# About to Throw Denon Reciever out the Window



## Guest (Mar 23, 2008)

Well, I thought I would give you guys a try before throwing this piece of junk out the window. I have a Denon AVR-1708 which is plugged into my PS3 through a Fiber Optic cable. I heard the PS3 sound start up and then nothing. I do not get any sound now. I plugged and unpluuged the cable. I bought a new one to see if it was faulty. Same problem. I do not know what got hosed on the Reciever. The User manual is a joke and I can not get a hold of Tech. I have not had a chance to test the PS3 sounds out but I think it's fine.

I have the Optic cable into the VCR Optic terminal. The receiver show's VCR in/ Optic which was how it was and it was getting sound. I don't get this?


----------



## superchad (Mar 7, 2008)

Is there a menu for sound that perhaps defaulted to PCM or maybe you need to tell the reciever which digital output is doing what? Dont throw it out yet!:R


----------



## Sonnie (Apr 11, 2006)

You should just simply connect an HDMI cable from the PS3 to the 1708 for video and sound. All should work well.


----------



## thxgoon (Feb 23, 2007)

Look for a button called 'Input Mode' and push it until the receiver says 'Auto'. Is the PS3 hooked up HDMI to your tv? It's possible (really a guess here) that it won't simultaneously output audio HDMI and optical. Also, look for a setting in the PS3 that might disable this feature.


----------



## yourgrandma (Oct 29, 2007)

I'm willing to bet it's in the PS3. I think default is HDMI and IIRC it doesn't want to output both at once.


----------



## Sonnie (Apr 11, 2006)

I do not understand the need for an optical cable anyway.
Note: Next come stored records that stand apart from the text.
-- ==== Sys2Proof/Machine/Map.lean ====
section
/-!
DEFINITION. The port window map (10.3, R171): what stands at each word address for a port, how it reads and what a write to
it does. Where the map lists items without addresses, they stand as R171 places them (log entry 15).
-/

namespace Sys2Proof.Machine

/-- How a word judges an access (R155, R161): it takes it, or refuses it with a reason. -/
inductive Judged (α : Type) where
  | takes (f : α)
  | refuses (r : AccessReason)

/-- What a port meets at a word address. A word reads a number; an acting word does something as it is read, and drives the
port's lines itself; a field of `parts` words from `base` is reached under R158 and R170, `stand` being what a write of its
last part alone completes; payload is carried under R159. -/
inductive Reg where
  | undefined
  | reserved
  | word (read : Nat) (write : Judged (Word16 → State → State))
  | acting (read : Judged (State → State))
  | field (base parts : Nat) (value stand : BitVec 48) (write : Judged (BitVec 48 → State → State))
  | payload (read : State → State) (write : Judged (BitVec 32 → State → State))

/-! ### Forms -/

def Judged.map {α β : Type} (j : Judged α) (g : α → β) : Judged β :=
  match j with
  | .takes f => .takes (g f)
  | .refuses r => .refuses r

/-- A write that port A alone makes, where `open_` says that its guard lets it through: refused READ_ONLY at port B, and
GUARDED at port A (R150, R155, R161). -/
def judgeA {α : Type} (p : Port) (open_ : Bool) (f : α) : Judged α :=
  match p, open_ with
  | .a, true => .takes f
  | .a, false => .refuses .guarded
  | .b, _ => .refuses .readOnly

/-- A word that only reads. -/
def Reg.shows (v : Nat) : Reg := .word v (.refuses .readOnly)

/-- A word that either port writes. -/
def Reg.either (v : Nat) (f : Word16 → State → State) : Reg := .word v (.takes f)

/-- A counter or flag that any port write clears (00_scope.md, Counters). -/
def Reg.clears (v : Nat) (f : State → State) : Reg := .word v (.takes fun _ => f)

/-- A word that port A alone writes, under a guard (10.3, R150). -/
def Reg.guarded (p : Port) (open_ : Bool) (v : Nat) (f : Word16 → State → State) : Reg := .word v (judgeA p open_ f)

/-- A word that port A alone writes (10.3). -/
def Reg.byA (p : Port) (v : Nat) (f : Word16 → State → State) : Reg := .guarded p true v f

/-- A field of 32 bits. -/
def Reg.pair (base : Nat) (v : BitVec 32) (w : Judged (BitVec 32 → State → State)) : Reg :=
  .field base 2 (v.setWidth 48) (v.setWidth 48) (w.map fun g x => g (x.setWidth 32))

/-- A field of 32 bits that only reads. -/
def Reg.showsPair (base : Nat) (v : BitVec 32) : Reg := .pair base v (.refuses .readOnly)

/-- A field of 32 bits that port A alone writes, under a guard. -/
def Reg.guardedPair (p : Port) (open_ : Bool) (base : Nat) (v : BitVec 32) (f : BitVec 32 → State → State) : Reg :=
  .pair base v (judgeA p open_ f)

/-- A field of 32 bits that port A alone writes. -/
def Reg.pairByA (p : Port) (base : Nat) (v : BitVec 32) (f : BitVec 32 → State → State) : Reg :=
  .guardedPair p true base v f

/-- A number as a field of 32 bits, two's complement. -/
def bits32 (v : Int) : BitVec 32 := BitVec.ofInt 32 v

/-- What a number that may be none reads as a field of 32 bits: R171's FFFFh stands in both words for none. DESIGN CHOICE
(log entry 15). -/
def optBits32 : Option (BitVec 32) → BitVec 32
  | some v => v
  | none => 0xFFFFFFFF#32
What am I missing... :scratch:


----------



## thxgoon (Feb 23, 2007)

Maybe his TV doesn't have HDMI? Any updates BukKafa?


----------



## mekkanic (Nov 26, 2007)

yourgrandma said:


> I'm willing to bet it's in the PS3. I think default is HDMI and IIRC it doesn't want to output both at once.


Correct. The PS3 will not output to both at the same time.

Set the output to "Digital Optical" in the "Audio Options" menu.


----------



## Tristanc1 (Jul 5, 2006)

You're denon is good to go for HDMI 1.1, which means you should be able to get sound and video through just HDMI. 1.1 won't decode the new formats but it will accept them as LPCM from the PS3. I'm thinking this will save you some time, and simplify your setup a bit, not to mention getting you superior sound quality. What's the point of a fancy new reciever if you're not going to use it?


----------